The single biggest lever. About 30% of typical call time is silence — visitor thinking, looking around, reading. OpenAI’s Realtime API bills audio-input per second regardless of whether you’re saying anything.

Spelo ships an optional Silero VAD (Voice Activity Detection) layer in the browser. When enabled, the widget mutes the mic track during silence so OpenAI doesn’t bill those seconds. Sub-200 ms latency, transparent to the visitor.

To enable: Dashboard → your site → Settings → Voice activity → Client-side VAD: ON.

Cost impact: typically 20-30% reduction in input audio minutes. On a $1,000/mo bill that’s $200-300 saved.

2. BYOK — bring your own OpenAI key

If you have an OpenAI account with negotiated rates or volume discounts, plug your own key into Spelo. You pay OpenAI directly (at their rate) and Spelo bills you only for platform usage (a flat per-site fee).

To enable: Dashboard → your site → Settings → Bring your own key → paste your OpenAI API key.

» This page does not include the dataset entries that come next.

-- ==== Sys2Proof/Certificates/Slice0/Obligations.lean ====
section
/-!
DEFINITION. The statements for the provers, from the numbered rules of spec/. A conclusion of the form
`exec i s = .next { s with ... }` says what the instruction writes and, by naming every other field of `s`, that it leaves all
the rest unchanged. A hypothesis `fits` says that the open widths and capacities (00_scope.md R7) are large enough for the
result; where they are not, the event is refused (`CapacityOverrunsAreRefused`), and with unbounded parameters they always
are (`UnboundedNeverExceedsCapacity`).
-/

open Sys2Proof Sys2Proof.Machine

/-! ## The checksum unit -/

/-- R121. -/
def Obligations.CrcInitLoadsAllOnes : Prop :=
  ∀ s : State, exec .crcInit s = .next { s with crc := { reg := 0xFFFF#16 } }

/-- R122: `msb` is bit 15 before the shift; the XOR with 0x1021 is applied after it, when `b xor msb` is 1. -/
def Obligations.CrcShiftStepsTheRegister : Prop :=
  ∀ (b : Bit) (s : State),
    let msb := s.crc.reg.getLsbD 15
    let shifted := s.crc.reg <<< 1
    exec (.crcShift b) s = .next { s with crc := { reg := if b ^^ msb then shifted ^^^ 0x1021#16 else shifted } }

/-- The circuit of the unit, an inference the spec marks as its own (40_crc16.md, "CRC.SHIFT b, bit by bit"): the feedback bit
enters at bits 0, 5 and 12. -/
def Obligations.CrcShiftFeedbackBits : Prop :=
  ∀ (b : Bit) (s t : State), exec (.crcShift b) s = .next t →
    ∀ k : Nat, k < 16 →
      t.crc.reg.getLsbD k =
        (if k = 0 then Bool.xor b (s.crc.reg.getLsbD 15)
         else if k = 5 ∨ k = 12 then Bool.xor (s.crc.reg.getLsbD (k - 1)) (Bool.xor b (s.crc.reg.getLsbD 15))
         else s.crc.reg.getLsbD (k - 1))

/-- R124: sixteen `CRC.SHIFT 0`. -/
def Obligations.CrcFlushIsSixteenZeroShifts : Prop :=
  ∀ s : State, ∃ t : State,
    exec .crcFlush s = .next t ∧ feed (fun b => exec (.crcShift b)) (List.replicate 16 false) s = .next t ∧
      t = { s with crc := t.crc }

/-- `CRC.READ` hands back the register and leaves it, and `crc16(bits)` hands back the value it leaves in the register (40_crc16.md
section 2 and 3; 30_encoding.md section 6). That the values handed back are a list of the host's port is the model's choice
(log 4). -/
def Obligations.CrcReadHandsBackTheRegister : Prop :=
  (∀ s : State,
    exec .crcRead s = .next { s with host := { s.host with returned := s.host.returned ++ [s.crc.reg] } }) ∧
  (∀ (bits : BitSeq) (s t : State), exec (.crc16 bits) s = .next t →
    t.host.returned = s.host.returned ++ [t.crc.reg] ∧ t.crc.reg = Codec.crc16 bits)

/-- R126: whatever the register held, `crc16(bits)` leaves the value of the rule's loop in it; no other unit is touched. -/
def Obligations.Crc16ComputesTheChecksum : Prop :=
  ∀ (bits : BitSeq) (s : State), ∃ t : State,
    exec (.crc16 bits) s = .next t ∧ t.crc.reg.toNat = Reference.crc16 bits ∧
      t.params = s.params ∧ t.st = s.st ∧ t.ds = s.ds ∧ t.fr = s.fr ∧ t.df = s.df ∧ t.host.events = s.host.events

/-- The affine law, an inference the spec marks as its own (40_crc16.md section 4). -/
def Obligations.Crc16IsAffine : Prop :=
  ∀ (x y : BitSeq) (s t u v w : State), x.length = y.length →
    exec (.crc16 (List.zipWith Bool.xor x y)) s = .next t → exec (.crc16 x) s = .next u →
    exec (.crc16 y) s = .next v → exec (.crc16 (List.replicate x.length false)) s = .next w →
    t.crc.reg = u.crc.reg ^^^ v.crc.reg ^^^ w.crc.reg

/-! ## The stuffer -/

/-- R141, R156, R158: the events that begin a scan clear the counter and the output, and the event that ends one clears the
counter alone. -/
def Obligations.ScanMarkersResetTheirUnit : Prop :=
  ∀ s : State,
    exec .stuffRst s = .next { s with st := { ones := 0, out := [] } } ∧
    exec .destuffRst s = .next { s with ds := { ones := 0, out := [] } } ∧
    exec .destuffEnd s = .next { s with ds := { s.ds with ones := 0 } }

/-- R142: the input bit is copied first; after the fifth 1 in a row a 0 follows it and the count restarts. -/
def Obligations.StuffBitCopiesThenInserts : Prop :=
  ∀ (b : Bit) (s : State),
    let u : Stuffer :=
      if b then
        if s.st.ones.val + 1 = 5 then { ones := 0, out := s.st.out ++ [true] ++ [false] }
        else { ones := s.st.ones + 1, out := s.st.out ++ [true] }
      else { ones := 0, out := s.st.out ++ [false] }
    u.fits s.params = true → exec (.stuffBit b) s = .next { s with st := u }

/-- R145: `stuff(bits)` leaves the output of the rule's loop in `st.out`, and touches the stuffer alone. -/
def Obligations.StuffRunsTheRulesLoop : Prop :=
  ∀ (bits : BitSeq) (s : State), Config.inWidth s.params.idxW (Reference.stuff bits).length = true →
    ∃ t : State, exec (.stuff bits) s = .next t ∧ t.st.out = Reference.stuff bits ∧ t = { s with st := t.st }

/-- The counter is the trailing run of ones of the output, an inference the spec marks as its own (41_bit_stuffer.md section 2,
"Invariant of the counter"); here for every instruction. -/
def Obligations.StuffCounterIsTrailingRun : Prop :=
  ∀ (i : Instr) (s t : State), s.st.ones.val = trailingOnes s.st.out → exec i s = .next t →
    t.st.ones.val = trailingOnes t.st.out

/-- R146: no stuffed output holds six 1 bits in a row; runs of exactly five occur. -/
def Obligations.StuffedOutputHasNoSixOnes : Prop :=
  (∀ (bits : BitSeq) (s t : State), exec (.stuff bits) s = .next t → ¬ List.replicate 6 true <:+: t.st.out) ∧
  (∃ (bits : BitSeq) (s t : State), exec (.stuff bits) s = .next t ∧ List.replicate 5 true <:+: t.st.out)

/-- The bounds on the length, an inference the spec marks as its own (41_bit_stuffer.md section 3, "Guarantee on length"). -/
def Obligations.StuffedLengthIsBounded : Prop :=
  ∀ (bits : BitSeq) (s t : State), exec (.stuff bits) s = .next t →
    bits.length ≤ t.st.out.length ∧ t.st.out.length ≤ bits.length + bits.length / 5

/-! ## The destuffer -/

/-- R157: with an inspection pending (counter 5) a 0 is dropped and a 1 is copied and counted from 0; otherwise the bit is
copied and counted. -/
def Obligations.DestuffBitInspectsAfterFive : Prop :=
  ∀ (b : Bit) (s : State),
    let u : Destuffer :=
      if s.ds.ones.val = 5 then
        if b then { ones := 1, out := s.ds.out ++ [true] } else { s.ds with ones := 0 }
      else if b then { ones := s.ds.ones + 1, out := s.ds.out ++ [true] }
      else { ones := 0, out := s.ds.out ++ [false] }
    u.fits s.params = true → exec (.destuffBit b) s = .next { s with ds := u }

/-- R161: `destuff(bits)` leaves the output of the rule's loop in `ds.out`, the counter at 0, and touches the destuffer
alone. -/
def Obligations.DestuffRunsTheRulesLoop : Prop :=
  ∀ (bits : BitSeq) (s : State), Config.inWidth s.params.idxW (Reference.destuff bits).length = true →
    ∃ t : State, exec (.destuff bits) s = .next t ∧ t.ds.out = Reference.destuff bits ∧ t.ds.ones = 0 ∧
      t = { s with ds := t.ds }

/-- The look-ahead form gives the same output, an inference the spec marks as its own (42_bit_destuffer.md section 2,
"Equivalence with the look-ahead form"). -/
def Obligations.DestuffEqualsLookAheadForm : Prop :=
  ∀ (bits : BitSeq) (s t : State), exec (.destuff bits) s = .next t → t.ds.out = Reference.destuffLookAhead bits

/-- Only zeros are ever dropped, so malformed runs of ones pass through (42_bit_destuffer.md sections 1, 2 and 3). -/
def Obligations.DestuffDropsOnlyZeros : Prop :=
  ∀ (bits : BitSeq) (s t : State), exec (.destuff bits) s = .next t →
    List.Sublist t.ds.out bits ∧ t.ds.out.count true = bits.count true

/-- R162: the stuffing law, for every sequence (90_conflicts.md C5), by running the two units one after the other. -/
def Obligations.StuffingLaw : Prop :=
  ∀ (x : BitSeq) (s : State), Config.inWidth s.params.idxW (Reference.stuff x).length = true →
    ∃ t u : State, exec (.stuff x) s = .next t ∧ exec (.destuff t.st.out) t = .next u ∧ u.ds.out = x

Cost impact: depends on your OpenAI rate. Standard accounts save nothing. Enterprise OpenAI customers with negotiated rates can save 20-40%.

See BYOK for the full architecture (how the key is stored, scope-restriction, revocation).

3. Restricted topics — block off-topic conversations

If your AI keeps getting dragged into long discussions about unrelated topics (visitors asking the dental clinic’s voice agent about football scores), those minutes still bill you.

Configure: Dashboard → your site → Settings → Restricted topics.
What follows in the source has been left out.